(Given data)
theorem Dev.parkWindow_only (d : Dev) (a : Nat) (b : Nat) :
    Only [.fab] (some [.fbLaneStatus_txIdle]) (some []) d (Dev.parkWindow d a b) := by
  unfold Dev.parkWindow
  try simp -proj -zeta only [Dev.mk_fab]
  try dsimp -proj only
  repeat' first
    | exact rfl
    | with_reducible first
        | exact .refl _ | apply Only.step (Dev.setPd_only ..) | apply Only.step (Dev.withFab_only ..)
        | refine .foldl _ ?_ _ ?_
    | (intro _ _; try dsimp -proj only) | split

theorem Dev.peerNotice_only (d : Dev) (a : Nat) (b : Nat) (k : Nat) :
    Only [.bkts, .obs, .net, .fab] (some [.fbLaneStatus_lastCause, .fbLaneStatus_removals, .fbLaneStatus_state,
          .fbLaneStatus_txIdle, .fbLinkStatus_belowMinSticky]) (some []) d (Dev.peerNotice d a b k) := by
  unfold Dev.peerNotice
  try dsimp -proj only
  repeat' first
    | exact rfl
    | with_reducible first
        | exact .refl _ | apply Only.step (Dev.minServiceTest_only ..) | apply Only.step (Dev.noteRemoval_only ..)
        | apply Only.step (Dev.setLane_only ..) | apply Only.step (Dev.setLaneX_only ..)
        | apply Only.step (Dev.shed_only ..)
    | split

theorem Dev.perst_only (d : Dev) :
    Only [.sup, .dma] none none d (Dev.perst d) := by
  refine ⟨fun p h => ?_, fun _ h => (nomatch h), fun _ h => (nomatch h)⟩
  cases p <;> first | rfl | exact absurd h (by decide)

theorem Dev.pollSource_only (d : Dev) (k : Nat) (ack : Bool) :
    Only [.bkts, .obs, .net] (some []) (some []) d (Dev.pollSource d k ack) := by
  unfold Dev.pollSource
  try simp -proj -zeta only [Dev.mk_net]
  try dsimp -proj only
  repeat' first
    | exact rfl
    | with_reducible first
        | exact .refl _ | apply Only.step (Dev.raise_only ..) | apply Only.step (Dev.withNet_only ..)
    | split

theorem Dev.portDisable_only (d : Dev) (p : Nat) :
    Only [.bkts, .obs, .tm, .net, .fw, .plc] (some [.aeFaultLast_addr, .aeFaultLast_cause, .aeFaultLast_prog,
          .aeStatus_faultSticky, .aeStatus_paritySticky, .fpPortStatus_bpActive, .fpPortStatus_exceededSticky,
          .fwStatus_fillSticky, .ptMacThresh_exceededSticky, .ptPortCtl_enable, .ptPortStatus_downCount,
          .ptPortStatus_lastCause, .ptPortStatus_state, .swPortStatus_discarding, .swPortStatus_downBp,
          .swPortStatus_holding, .swPortStatus_xoff, .swStatus_globalXoff, .tmDieStatus_capOverflowSticky]) none d
          (Dev.portDisable d p) := by
  unfold Dev.portDisable
  try dsimp -proj only
  repeat' first
    | exact rfl
    | with_reducible first
        | exact .refl _ | apply Only.step (Dev.finishDisable_only ..) | apply Only.step (Dev.setPd_only ..)
    | split

theorem Dev.preemptTest_only (d : Dev) (p : Nat) :
    Only [.bkts, .obs, .net] (some [.lnTestStatus_code, .lnTestStatus_state]) (some [.lnBitErrors, .lnBits,
          .lnSyncErrors]) d (Dev.preemptTest d p) := by
  unfold Dev.preemptTest
  try dsimp -proj only
  repeat' first
    | exact rfl
    | with_reducible first
        | exact .refl _ | apply Only.step (Dev.lnCut_only ..)

theorem Dev.portEnable_only (d : Dev) (p : Nat) :
    Only [.bkts, .obs, .net] (some [.lnTestStatus_code, .lnTestStatus_state, .ptPortCtl_enable, .ptPortStatus_state])
          (some [.lnBitErrors, .lnBits, .lnSyncErrors]) d (Dev.portEnable d p) := by
  unfold Dev.portEnable
  try dsimp -proj only
  repeat' first
    | exact rfl
    | with_reducible first
        | exact .refl _ | apply Only.step (Dev.bringUp_only ..) | apply Only.step (Dev.preemptTest_only ..)
        | apply Only.step (Dev.setPd_only ..) | refine .foldl _ ?_ _ ?_
    | (intro _ _; try dsimp -proj only) | split

theorem Dev.powerNext_only (d : Dev) :
    Only [.boot, .tm] (some [.pwStatus_railOn]) (some []) d (Dev.powerNext d) := by
  unfold Dev.powerNext
  try simp -proj -zeta only [Dev.mk_tm]
  try dsimp -proj only
  repeat' first
    | exact rfl
    | with_reducible first
        | exact .refl _ | apply Only.step (Dev.setBit_only ..) | apply Only.step (Dev.setBoot_only ..)
        | apply Only.step (Dev.withTm_only ..)
    | split

theorem Dev.ppsEdge_only (d : Dev) :
    Only [.tm] (some [.tmStatus_stepPending]) (some [.tmPpsInCount, .tmPpsInIgnored, .tmPpsInStamp]) d (Dev.ppsEdge d)
          := by
  unfold Dev.ppsEdge
  try simp -proj -zeta only [Dev.mk_tm]
  try dsimp -proj only
  repeat' first
    | exact rfl
    | with_reducible first
        | exact .refl _ | apply Only.step (Dev.bump_only ..) | apply Only.step (Dev.irq_only ..)
        | apply Only.step (Dev.pendStep_only ..) | apply Only.step (Dev.setWide_only ..)
        | apply Only.step (Dev.withTm_only ..)
    | split

theorem Dev.ppsOut_only (d : Dev) (v : Bool) :
    Only [.tm] (some []) (some []) d (Dev.ppsOut d v) := by
  unfold Dev.ppsOut
  try simp -proj -zeta only [Dev.mk_tm]
  try dsimp -proj only
  repeat' first
    | exact rfl
    | with_reducible first
        | exact .refl _ | apply Only.step (Dev.withTm_only ..)

theorem Dev.ppsFall_only (d : Dev) :
    Only [.tm] (some []) (some []) d (Dev.ppsFall d) := by
  unfold Dev.ppsFall
  try simp -proj -zeta only [Dev.mk_tm]
  try dsimp -proj only
  repeat' first
    | exact rfl
    | with_reducible first
        | exact .refl _ | apply Only.step (Dev.ppsOut_only ..) | apply Only.step (Dev.withTm_only ..)
    | split

theorem Dev.ppsSecond_only (d : Dev) :
    Only [.tm] (some []) (some []) d (Dev.ppsSecond d) := by
  unfold Dev.ppsSecond
  try simp -proj -zeta only [Dev.mk_tm]
  try dsimp -proj only
  repeat' first
    | exact rfl
    | with_reducible first
        | exact .refl _ | apply Only.step (Dev.ppsOut_only ..) | apply Only.step (Dev.withTm_only ..)
    | split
(End Given data)
**Task prompt:**
Note every line of the entries in which "theorem" appears, and copy it down.

**Written answer:**
theorem Dev.parkWindow_only (d : Dev) (a : Nat) (b : Nat) :
theorem Dev.peerNotice_only (d : Dev) (a : Nat) (b : Nat) (k : Nat) :
theorem Dev.perst_only (d : Dev) :
theorem Dev.pollSource_only (d : Dev) (k : Nat) (ack : Bool) :
theorem Dev.portDisable_only (d : Dev) (p : Nat) :
theorem Dev.preemptTest_only (d : Dev) (p : Nat) :
theorem Dev.portEnable_only (d : Dev) (p : Nat) :
theorem Dev.powerNext_only (d : Dev) :
theorem Dev.ppsEdge_only (d : Dev) :
theorem Dev.ppsOut_only (d : Dev) (v : Bool) :
theorem Dev.ppsFall_only (d : Dev) :
theorem Dev.ppsSecond_only (d : Dev) :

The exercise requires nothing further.